There’s something wrong with people willing to string up fans like Steve Bartman, the guy who -- what was he thinking? -- thought it would be fun to catch a foul ball in game 6 of the Cubs-Marlins series. Those nutty fans! Getting in the way of what’s REALLY important. It’s like the fans think they’re there to do more than offer their ticket money as a fragrant offering, pleasing to the player deities.

So the guy -- along with about 50 other people -- reached for a foul ball, touched it and screwed up a chance for the Cubs to catch it for an out. You’ve heard this story. Now the guy is going to have to move, change his name, get plastic surgery and rearrange his whole life just because other "fans" and sports commentator freaks don’t mind dicking up his life to justify their team losing.

That’s just wrong, OK? It’s wrong to treat another human being that way.

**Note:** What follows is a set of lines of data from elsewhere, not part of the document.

-- ==== Sys2Proof/Machine/Ppu.lean ====
section
/-! DEFINITION. The PPU: its address space (R56 to R60), its eight registers (R273 to R283), and its scanline and cycle
machine (R260 to R272). -/

namespace Sys2Proof.Machine

/-- `NtIndex(a)` (R59): where a nametable address lies in VRAM, by mirroring mode. -/
def ntIndex (m : Mirroring) (a : Nat) : Nat :=
  let o := a % 0x1000
  let n := o / 0x400
  let i := o % 0x400
  match m with
  | .horizontal => n / 2 * 0x400 + i
  | .vertical => n % 2 * 0x400 + i
  | .singleScreen => i
  | .fourScreen => o

/-- `PpuRead(a)` for a 14-bit PPU address (R56, R58). -/
def ppuRead (a : Nat) (s : State) : Byte × State :=
  if a ≤ 0x1FFF then mapperPpuRead a s
  else if a ≤ 0x3EFF then (vramByte s (ntIndex s.cart.mirroring a), s)
  else (paletteByte s (a % 0x20), s)

/-- `PpuWrite(a, v)` for a 14-bit PPU address (R57, R58). -/
def ppuWrite (a : Nat) (v : Byte) (s : State) : State :=
  if a ≤ 0x1FFF then mapperPpuWrite a v s
  else if a ≤ 0x3EFF then
    { s with ppu := { s.ppu with vram := s.ppu.vram.store none (ntIndex s.cart.mirroring a) v } }
  else { s with ppu := { s.ppu with palette := s.ppu.palette.store none (a % 0x20) v } }

/-- "NMI generation is enabled": PPUCTRL bit 7 (R275). -/
def nmiEnabled (ctrl : Byte) : Bool := bitAt ctrl 7

/-- The VBlank flag: PPUSTATUS bit 7 (R277). -/
def vblankFlag (status : Byte) : Bool := bitAt status 7

/-- "Rendering is enabled (background or sprites shown)": PPUMASK bit 3 or 4 (R276). -/
def rendering (mask : Byte) : Bool := bitAt mask 3 || bitAt mask 4

/-- What a PPUDATA access adds to the VRAM address: 1 or 32, by PPUCTRL bit 2 (R282). -/
def vramStep (ctrl : Byte) : VAddr := if bitAt ctrl 2 then 32 else 1

/-- `v <- (v + inc) & 0x7FFF` (R282). -/
def advanceV (s : State) : State := { s with ppu := { s.ppu with v := s.ppu.v + vramStep s.ppu.ctrl } }

/-- The PPU bus address of a PPUDATA access: `v & 0x3FFF` (R282). -/
def ppuDataAddr (s : State) : Nat := s.ppu.v.toNat % 0x4000

/-- A PPUCTRL write (R275): newly enabling NMI while VBlank is set raises an NMI edge at once. -/
def writePpuCtrl (val : Byte) (s : State) : State :=
  let s' := { s with ppu := { s.ppu with ctrl := val } }
  if !nmiEnabled s.ppu.ctrl && nmiEnabled val && vblankFlag s.ppu.status then requestInterrupt .nmi s' else s'

/-- A PPUMASK write (R276). -/
def writePpuMask (val : Byte) (s : State) : State := { s with ppu := { s.ppu with mask := val } }

/-- An OAMADDR write (R278). -/
def writeOamAddr (val : Byte) (s : State) : State := { s with ppu := { s.ppu with oamAddr := val } }

/-- An OAMDATA write (R279): store, then increment the address modulo 256. -/
def writeOamData (val : Byte) (s : State) : State :=
  let s' := oamWrite s.ppu.oamAddr.toNat val s
  { s' with ppu := { s'.ppu with oamAddr := s.ppu.oamAddr + 1 } }

/-- A PPUSCROLL write (R280). -/
def writePpuScroll (val : Byte) (s : State) : State :=
  if s.ppu.w then { s with ppu := { s.ppu with scrollY := val, w := false } }
  else { s with ppu := { s.ppu with scrollX := val, w := true } }

/-- A PPUADDR write (R281): the first sets the high byte of `t` with mask 0x3F, the second its low byte and loads `v`. -/
def writePpuAddr (val : Byte) (s : State) : State :=
  if s.ppu.w then
    let t := (s.ppu.t &&& 0x7F00) ||| val.setWidth 15
    { s with ppu := { s.ppu with t := t, v := t, w := false } }
  else
    let t := (s.ppu.t &&& 0x00FF) ||| ((val &&& 0x3F).setWidth 15 <<< 8)
    { s with ppu := { s.ppu with t := t, w := true } }

/-- A PPUDATA write (R282). -/
def writePpuData (val : Byte) (s : State) : State := advanceV (ppuWrite (ppuDataAddr s) val s)

/-- A PPUSTATUS read (R277): the flags, then VBlank and the write toggle are cleared. -/
def readPpuStatus (s : State) : Byte × State :=
  (s.ppu.status &&& 0xE0, { s with ppu := { s.ppu with status := s.ppu.status &&& 0x7F, w := false } })

/-- An OAMDATA read (R279): the address is unchanged. -/
def readOamData (s : State) : Byte × State := (oamByte s s.ppu.oamAddr.toNat, s)

/-- Put a byte into the PPUDATA read buffer. -/
def setReadBuffer (b : Byte) (s : State) : State := { s with ppu := { s.ppu with readBuffer := b } }

/-- A PPUDATA read (R282): below $3F00 the buffer is returned and refilled from `v`; palette bytes are returned at
once and the buffer takes the nametable byte underneath. -/
def readPpuData (s : State) : Byte × State :=
  let a := ppuDataAddr s
  if a ≤ 0x3EFF then
    let q := ppuRead a s
    (s.ppu.readBuffer, advanceV (setReadBuffer q.1 q.2))
  else
    let r := ppuRead a s
    let q := ppuRead (a - 0x1000) r.2
    (r.1, advanceV (setReadBuffer q.1 q.2))

/-- A read of a write-only register: any byte, no state of the machine changes (R283; log entry 6). -/
def readWriteOnly (s : State) : Byte × State := (Config.writeOnlyRead s.draws, { s with draws := s.draws + 1 })

/-- `PpuRegRead(n)` (R274). -/
def ppuRegRead (n : Nat) (s : State) : Byte × State :=
  match n with
  | 2 => readPpuStatus s
  | 4 => readOamData s
  | 7 => readPpuData s
  | _ => readWriteOnly s

/-- `PpuRegWrite(n, val)` (R274); a write to PPUSTATUS has no effect (R283). -/
def ppuRegWrite (n : Nat) (val : Byte) (s : State) : State :=
  match n with
  | 0 => writePpuCtrl val s
  | 1 => writePpuMask val s
  | 3 => writeOamAddr val s
  | 4 => writeOamData val s
  | 5 => writePpuScroll val s
  | 6 => writePpuAddr val s
  | 7 => writePpuData val s
  | _ => s

/-- Secondary OAM cleared: 32 bytes 0xFF (R264). -/
def clearedSecondary : Memory := (List.range 32).map (fun i => (i, 0xFF))

/-- Secondary OAM on a visible scanline: cleared at cycle 64; from cycle 65 on no byte is listed, so each holds the free
value of the present position (R264, U4; `secondaryByte`, log entry 5). -/
def secondaryStep (s : State) : State :=
  if s.ppu.cycle = 64 then { s with ppu := { s.ppu with secondaryOam := clearedSecondary } }
  else if s.ppu.cycle = 65 then { s with ppu := { s.ppu with secondaryOam := [] } }
  else s

/-- `SpriteFlagsStep()` (R272): with rendering enabled, either, both or neither of status bits 6 and 5 may become 1. -/
def spriteFlagsStep (s : State) : State :=
  if 1 ≤ s.ppu.cycle ∧ s.ppu.cycle ≤ 256 ∧ rendering s.ppu.mask = true then
    { s with
      draws := s.draws + 1
      ppu := { s.ppu with status := s.ppu.status ||| ((Config.spriteFlags s.draws).setWidth 8 <<< 5) } }
  else s

/-- The action at (241, 1) (R266): VBlank is set, and NMI requested if enabled. -/
def vblankStart (s : State) : State :=
  let s' := emit .vblankStarted { s with ppu := { s.ppu with status := s.ppu.status ||| 0x80 } }
  if nmiEnabled s.ppu.ctrl then requestInterrupt .nmi s' else s'

/-- The action at (261, 1) (R268): VBlank, sprite-0 hit and sprite overflow are cleared. -/
def vblankEnd (s : State) : State :=
  emit .vblankEnded { s with ppu := { s.ppu with status := s.ppu.status &&& 0x1F } }

/-- The action of the current position (R262 to R268). -/
def ppuAct (s : State) : State :=
  if s.ppu.scanline ≤ 239 then spriteFlagsStep (secondaryStep s)
  else if s.ppu.scanline = 241 ∧ s.ppu.cycle = 1 then vblankStart s
  else if s.ppu.scanline = 261 ∧ s.ppu.cycle = 1 then vblankEnd s
  else s

/-- The advance of the position (R262, R269, R270). -/
def Ppu.advance (q : Ppu) : Ppu :=
  if q.scanline = 261 ∧ q.cycle = 338 ∧ q.oddFrame = true ∧ rendering q.mask = true then { q with cycle := 340 }
  else if q.cycle = 340 then
    if q.scanline = 261 then
      { q with cycle := 0, scanline := 0, frame := q.frame + 1, oddFrame := !q.oddFrame }
    else { q with cycle := 0, scanline := q.scanline + 1 }
  else { q with cycle := q.cycle + 1 }

/-- `PpuCycle()` (R262): the action of the current position, then the advance. -/
def ppuCycle (s : State) : State :=
  let s' := ppuAct s
  { s' with ppu := s'.ppu.advance }

/-- `n` PPU cycles. -/
def ppuCycles : Nat → State → State
  | 0, s => s
  | n + 1, s => ppuCycles n (ppuCycle s)

/-- The PPU's part of a master tick (R301, R303): three cycles, then the frame notification if the frame changed. -/
def ppuTick (s : State) : State :=
  let s' := ppuCycles Config.ppuPerCpu s
  if s'.ppu.frame = s.ppu.frame then s' else emit (.frameCompleted s'.ppu.frame s'.masterCycle) s'

end Sys2Proof.Machine
end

And fans’ extreme disappointment certainly does not excuse the death threats, hurled beer and profanities. It’s wrong to say that that one play turned the whole series. The Cubs were still ahead when Bartman touched the ball. But Bartman apparently had so much power that by merely touching a foul ball he altered the course of time itself.

His amazing personality overwhelmed the $14 million-a-year athletes, crushing their spirits, and causing them to serve up meatball pitches and boot routine ground balls. And the Cubs lost Game 7 a day later because, well, they were just too devastated to go on. "He TOUCHED THE BALL and all the energy just flowed out of us," the Cubs lament. "Our very will to live was eviscerated."

Again: just shut up. The Cubs lost because the other team beat them. Simple as that. Deal with it.

Same deal with the Red Sox, who lost Game 7 allegedly because their manager didn’t pull the starting pitcher fast enough. If only Grady Little had pulled Pedro Martinez a couple batters earlier, the Red Sox would have won.

Yeah, and if only Columbus wouldn’t have discovered the New World Indians would still be in charge of everything. Every action and decision alters future actions and decisions. That’s the way time works. It is impossible to know what would happen if something else did or didn’t happen. Maybe Little pulls Martinez and the reliever comes in and gives up five home runs. It is impossible to say.

Real life isn’t some fantasy sports league where you can yank everything out of context and assign values to stuff after the fact. It’s far, far, far too dynamic to say if not A, then B.

Just please get a grip on yourselves. Get over it. Chill. The results of a game are never worth smearing or belittling or threatening another human being. If that’s the American pastime, I’ll just take a pass.